Mona Ashiya
About Mona Ashiya
Mona Ashiya, Ph.D., age 56, joined the Shattuck Labs (STTK) Board of Directors on August 25, 2025 as a Class I director, serving until the next election of Class I directors. She is a long-tenured Member at OrbiMed Advisors LLC (since 2010), currently serving on the boards of Disc Medicine, Inc. (Nasdaq: IRON) and several private companies. Ashiya holds a B.A. from the University of California, Berkeley and a Ph.D. in Cellular, Molecular and Developmental Biology from the University of Pittsburgh. She was appointed as an “OrbiMed Designee” pursuant to a letter agreement tied to Shattuck’s August 2025 private placement financing .
Past Roles
| Organization | Role | Tenure | Committees/Impact |
|---|---|---|---|
| OrbiMed Advisors LLC | Member (various roles of increasing responsibility) | 2010–present | Investment leadership; sponsor/board designee at STTK |
| Shattuck Labs, Inc. | Director (Class I) | Appointed 08-25-2025 | Not disclosed (no committee assignments given in appointment 8-K) |
External Roles
| Organization | Role | Listing/Status | Notes |
|---|---|---|---|
| Disc Medicine, Inc. | Director | Nasdaq: IRON | Current board service |
| Multiple private companies | Director | Private | Not enumerated |
| OrbiMed Advisors LLC | Member | Private investment adviser | Long-tenured investment professional |
Board Governance
- Appointment and status: Ashiya was appointed as an “OrbiMed Designee” under an August 4, 2025 letter agreement entered in connection with Shattuck’s ~$103M private placement led by OrbiMed; OrbiMed can designate up to two directors while holding ≥15% of common shares, and one director while holding ≥7.5% .
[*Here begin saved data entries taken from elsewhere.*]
-- ==== Sys2Proof/Machine/Ops.lean ====
section
/-! DEFINITION. The shared operations: register files and their fields (R7-R13), memory (R83-R89), the log (R438-R441), the
stile's transport (R316-R321), both fault collectors with their reactions (R297-R310), held effects (R127), open values. -/

namespace Sys2Proof.Machine

/-! ### Registers (R7-R13, R467) -/

/-- The number of a register family. -/
def Reg.num (r : Reg) : Nat := r.ctorIdx

/-- The register family of a number. -/
def Reg.ofNum (n : Nat) : Reg := regList.getD n .FOLD_CTRL

/-- The key of instance `i` of a register family in a register file. -/
def regKey (r : Reg) (i : Nat) : Nat := r.num + 512 * i

/-- The value that the fields of a register hold after reset. -/
def Reg.resetBase (r : Reg) : Nat :=
  r.layout.fields.foldl (fun v f => v + f.reset * 2 ^ f.lo) 0

/-- The reset value of a register instance: that of its fields, but PWR_DOM1 (TRIAD) starts OFF (R397) and CK_OWN3 is
the tally's (R435). -/
def Reg.reset (r : Reg) (i : Nat) : Word :=
  match r, i with
  | .PWR_DOM, 1 => BitVec.ofNat 64 (setBits (Reg.resetBase .PWR_DOM) 1 0 0)
  | .CK_OWN, 3 => 3#64
  | r, _ => BitVec.ofNat 64 r.resetBase

/-- What an unlisted key of a register file reads as. -/
def regDflt (k : Nat) : Word := (Reg.ofNum (k % 512)).reset (k / 512)

/-- Read a register of a register file. -/
def RegFile.rd (m : Sparse Word) (r : Reg) (i : Nat) : Word := Sparse.get regDflt m (regKey r i)

/-- Write a register of a register file, whatever its access types: what hardware does. -/
def RegFile.wr (m : Sparse Word) (r : Reg) (i : Nat) (v : Word) : Sparse Word := Sparse.put regDflt m (regKey r i) v

/-- A field of a register as a number. -/
def RegFile.g (m : Sparse Word) (f : Fld) (i : Nat) : Nat := Word.bits (RegFile.rd m f.reg i) f.hi f.lo

/-- Put a number into a field of a register, the other bits kept. -/
def RegFile.p (m : Sparse Word) (f : Fld) (i n : Nat) : Sparse Word :=
  RegFile.wr m f.reg i (Word.setBits (RegFile.rd m f.reg i) f.hi f.lo n)

/-- Read a register of a logic die (its power die's region included). -/
def LogicDie.rd (x : LogicDie) (r : Reg) (i : Nat := 0) : Word := RegFile.rd x.regs r i

/-- Hardware writes a register of a logic die. -/
def LogicDie.wr (x : LogicDie) (r : Reg) (i : Nat) (v : Word) : LogicDie := { x with regs := RegFile.wr x.regs r i v }

/-- A register field of a logic die. -/
def LogicDie.g (x : LogicDie) (f : Fld) (i : Nat := 0) : Nat := RegFile.g x.regs f i

/-- Hardware sets a register field of a logic die. -/
def LogicDie.p (x : LogicDie) (f : Fld) (n : Nat) (i : Nat := 0) : LogicDie := { x with regs := RegFile.p x.regs f i n }

/-- Add to a saturating count. -/
def LogicDie.count (x : LogicDie) (f : Fld) (n : Nat := 1) (i : Nat := 0) : LogicDie :=
  x.p f (satAdd (f.hi + 1 - f.lo) (x.g f i) n) i

/-- Bit `b` of a register field of a logic die. -/
def LogicDie.bit (x : LogicDie) (f : Fld) (b : Nat) (i : Nat := 0) : Bool := (x.g f i).testBit b

/-- Hardware sets or clears bit `b` of a register field of a logic die. -/
def LogicDie.setB (x : LogicDie) (f : Fld) (b : Nat) (v : Bool) (i : Nat := 0) : LogicDie :=
  x.p f (setBits (x.g f i) b b (b2n v)) i

/-- A one-bit field of a logic die is set. -/
def LogicDie.is (x : LogicDie) (f : Fld) (i : Nat := 0) : Bool := x.g f i == 1

/-- Read a register of the host die. -/
def HostDie.rd (h : HostDie) (r : Reg) (i : Nat := 0) : Word := RegFile.rd h.regs r i

/-- Hardware writes a register of the host die. -/
def HostDie.wr (h : HostDie) (r : Reg) (i : Nat) (v : Word) : HostDie := { h with regs := RegFile.wr h.regs r i v }

/-- A register field of the host die. -/
def HostDie.g (h : HostDie) (f : Fld) (i : Nat := 0) : Nat := RegFile.g h.regs f i

/-- Hardware sets a register field of the host die. -/
def HostDie.p (h : HostDie) (f : Fld) (n : Nat) (i : Nat := 0) : HostDie := { h with regs := RegFile.p h.regs f i n }

/-- Add to a saturating count of the host die. -/
def HostDie.count (h : HostDie) (f : Fld) (n : Nat := 1) (i : Nat := 0) : HostDie :=
  h.p f (satAdd (f.hi + 1 - f.lo) (h.g f i) n) i

/-- Bit `b` of a register field of the host die. -/
def HostDie.bit (h : HostDie) (f : Fld) (b : Nat) (i : Nat := 0) : Bool := (h.g f i).testBit b

/-- Hardware sets or clears bit `b` of a register field of the host die. -/
def HostDie.setB (h : HostDie) (f : Fld) (b : Nat) (v : Bool) (i : Nat := 0) : HostDie :=
  h.p f (setBits (h.g f i) b b (b2n v)) i

/-- A one-bit field of the host die is set. -/
def HostDie.is (h : HostDie) (f : Fld) (i : Nat := 0) : Bool := h.g f i == 1

/-! ### The two logic dies -/

/-- A logic die of the device. -/
def State.die (s : State) : Ch → LogicDie
  | .la => s.la
  | .lb => s.lb

/-- Replace a logic die. -/
def State.setDie (s : State) (d : Ch) (x : LogicDie) : State :=
  match d with
  | .la => { s with la := x }
  | .lb => { s with lb := x }

/-- Change one logic die. -/
def State.modDie (s : State) (d : Ch) (f : LogicDie → LogicDie) : State := s.setDie d (f (s.die d))

/-- Change the host die. -/
def State.modHost (s : State) (f : HostDie → HostDie) : State := { s with host := f s.host }

/-- The other logic die. -/
def other : Ch → Ch
  | .la => .lb
  | .lb => .la

/-- A fresh open value: the model's counter advances, the value is free. -/
def State.freeWord (s : State) : Word × State := (Config.freeValue (3 * s.fresh), { s with fresh := s.fresh + 1 })

/-- A fresh open value of one logic die, drawn from its own counter. -/
def LogicDie.freeWord (x : LogicDie) (d : Ch) : Word × LogicDie :=
  (Config.freeValue (3 * x.fresh + 1 + d.num), { x with fresh := x.fresh + 1 })

/-! ### Memory of a logic die (R83-R89) -/

/-- What a byte that nothing has written reads as: 0 after the scrub (R23), but safe-0 codes in the safe words of the
output image page (R89) and of its committed view. -/
def memDflt (a : Nat) : Byte := if 0x20001000 ≤ a ∧ a < 0x20001018 then 0x55#8 else 0#8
- Committee assignments: The appointment 8-K assigns Dr. Dan Baker to Audit and Nominating Committees; no committee assignment was disclosed for Ashiya at appointment .
- Independence: Documents identify Ashiya as an OrbiMed Designee affiliated with a major investor; the filing does not state Nasdaq “independent” status for her. OrbiMed’s Schedule 13D further notes Ashiya’s role and OrbiMed’s ability to influence control via designated directors .
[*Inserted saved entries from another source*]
/-- The messages of a download of the window's image and parameter set (R327, R334). -/
def HostDie.downloadMsgs (h : HostDie) : List StileMsg :=
  let len := h.g F.HSTL_DL_IMG_LEN
  let img := h.window (h.g F.HSTL_DL_IMG_OFS) len
  let plen := h.g F.HSTL_DL_PAR_LEN
  let par := h.window (h.g F.HSTL_DL_PAR_OFS) plen
  let chunks := pieces (len / 1016 + 1) 0 img
  [.imageBegin len] ++ chunks.map (fun p => .imageChunk p.1 p.2.1 p.2.2) ++ [.imageEnd len chunks.length] ++
    (pieces (plen / 1016 + 1) 0 par).map (fun p => .paramWrite p.1 p.2.1 p.2.2)

/-- Messages join the queue of a link. -/
def HostDie.sendAll (h : HostDie) (l : Ch) (ms : List StileMsg) : HostDie :=
  (h.setLink l { h.link l with queue := (h.link l).queue ++ ms }).pump l

/-- IMAGE_BEGIN and all that follows is queued on both links. -/
def HostDie.beginDownload (h : HostDie) : HostDie :=
  let h := h.dropDownload
  let ms := h.downloadMsgs
  let h := (h.sendAll .la ms).sendAll .lb ms
  { h with down := { h.down with sending := true, due := false, got := 0 } }

/-- RESTART goes to both dies (R339, R342); a request under way is superseded. -/
def HostDie.sendRestart (h : HostDie) (tag : Nat) : HostDie :=
  let h := h.p F.HSTL_REQ_CMD_BUSY 0
  let h := { h with req := ⟨0, 0, 0, 0, 0, 0⟩ }
  let drop := fun (e : LinkEnd) => { e with queue := e.queue.filter (fun m => match m with | .hostReq _ _ _ _ => false | _ => true) }
  let h := { h with linkA := drop h.linkA, linkB := drop h.linkB }
  (h.send .la (.hostReq 4 tag 0 0)).send .lb (.hostReq 4 tag 0 0)

/-- Folds are running, or a die's last HELLO carried reason 3 (R339), as far as messages have told the host die: folds
run where a FOLD_DONE has come since the die's last HELLO. -/
def HostDie.mustRestart (h : HostDie) : Bool := h.folds != 0 || h.lastReason3 != 0

/-- A requested download goes on (R339): it first restarts the dies where it must, and begins once both sessions are open. -/
def State.nextDownload (s : State) : State :=
  let h := s.host
  if ¬ h.down.busy ∨ h.down.sending ∨ h.down.await ≠ 0 then s
  else if h.mustRestart then
    s.modHost (fun h => { h.sendRestart 0 with down := { h.down with await := 3 } })
  else if h.is F.HSTL_STAT_SESSA ∧ h.is F.HSTL_STAT_SESSB then s.modHost (·.beginDownload)
  else s

/-- A download is requested. -/
def State.startDownload (s : State) : State :=
  (s.modHost (fun h =>
    let h := (h.p F.HSTL_STAT_DL_BUSY 1).p F.HSTL_DL_STAT_BUSY 1
    { h with down := ⟨true, false, 0, false, 0, 0, 0, 0, 0⟩ })).nextDownload

/-- FIELD (R339): a write while a download is busy is an access error. -/
def execField (party : Party) (t : Time) (s : State) : Host.Outcome State Fault Refusal :=
  let s := s.modHost (·.at t)
  .next (if s.host.inReset then s
    else if s.host.is F.HSTL_STAT_DL_BUSY then s.modHost (fun h => h.accessError party (regAddr .HSTL_DL_CMD 0))
    else s.startDownload)

/-- AUTO_DOWNLOAD (R339): with AUTO and CACHE_VALID, the host die downloads from the cache once both dies have opened
sessions; a download that waits for sessions goes on here too. -/
def execAutoDownload (t : Time) (s : State) : Host.Outcome State Fault Refusal :=
  let s := s.modHost (·.at t)
  let h := s.host
  .next (if h.inReset then s
    else if h.down.busy then s.nextDownload
    else if h.is F.HSTL_CFG_AUTO ∧ h.is F.HSTL_STAT_CACHE_VALID ∧ h.down.due then s.startDownload
    else s)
- Board composition changes: Concurrent with the August 2025 financing, four prior directors stepped down (Tyler Brous, Carrie Brownstein, Michael Lee, Kate Sasser) as part of the board transition adding Ashiya and Baker .
- Attendance and engagement: 2024 Board met eight times; all then-serving directors attended ≥75% of meetings. Ashiya joined in 2025; her individual attendance has not yet been disclosed .
Fixed Compensation
| Component | Amount ($) | Notes |
|---|---|---|
| Board membership (cash retainer) | 40,000 | Paid quarterly; policy effective 06-21-2024 |
| Chairman of the Board | 72,500 | Increased from $70,000 in June 2024 |
| Lead Independent Director (if applicable) | 60,000 | Not applicable to Ashiya |
| Audit Committee – Chair | 15,000 | — |
| Audit Committee – Member | 7,500 | — |
| Compensation Committee – Chair | 10,000 | — |
| Compensation Committee – Member | 5,000 | — |
| Nominating & Corporate Governance – Chair | 8,000 | — |
| Nominating & Corporate Governance – Member | 4,000 | — |
| Reimbursement of expenses | Actuals reimbursed | Reasonable out-of-pocket per policy |
| Annual non-employee director cash+equity cap | 750,000 (grant date fair value basis) | Per policy |
| Equity Grant | Grant Date | Instrument | Number of Options | Vesting | Exercise Price | Notes |
|---|---|---|---|---|---|---|
| Initial director award | 08-25-2025 (Closing Date) | Stock options | 66,300 | Vests over 3 years, subject to continued service | Not disclosed | Entitled to annual director compensation per policy |
Performance Compensation
| Performance Metric | Applied to Director Compensation? | Source/Notes |
|---|---|---|
| Revenue growth | Not disclosed as a director metric | Director policy specifies cash retainers and option grants; no performance metrics cited |
| EBITDA/TSR percentile | Not disclosed as a director metric | — |
| ESG goals | Not disclosed as a director metric | — |
| Discretionary bonuses for directors | Not disclosed | — |
Shattuck’s non-employee director compensation policy describes cash retainers and time-vested equity awards; it does not list performance-based metrics for director compensation .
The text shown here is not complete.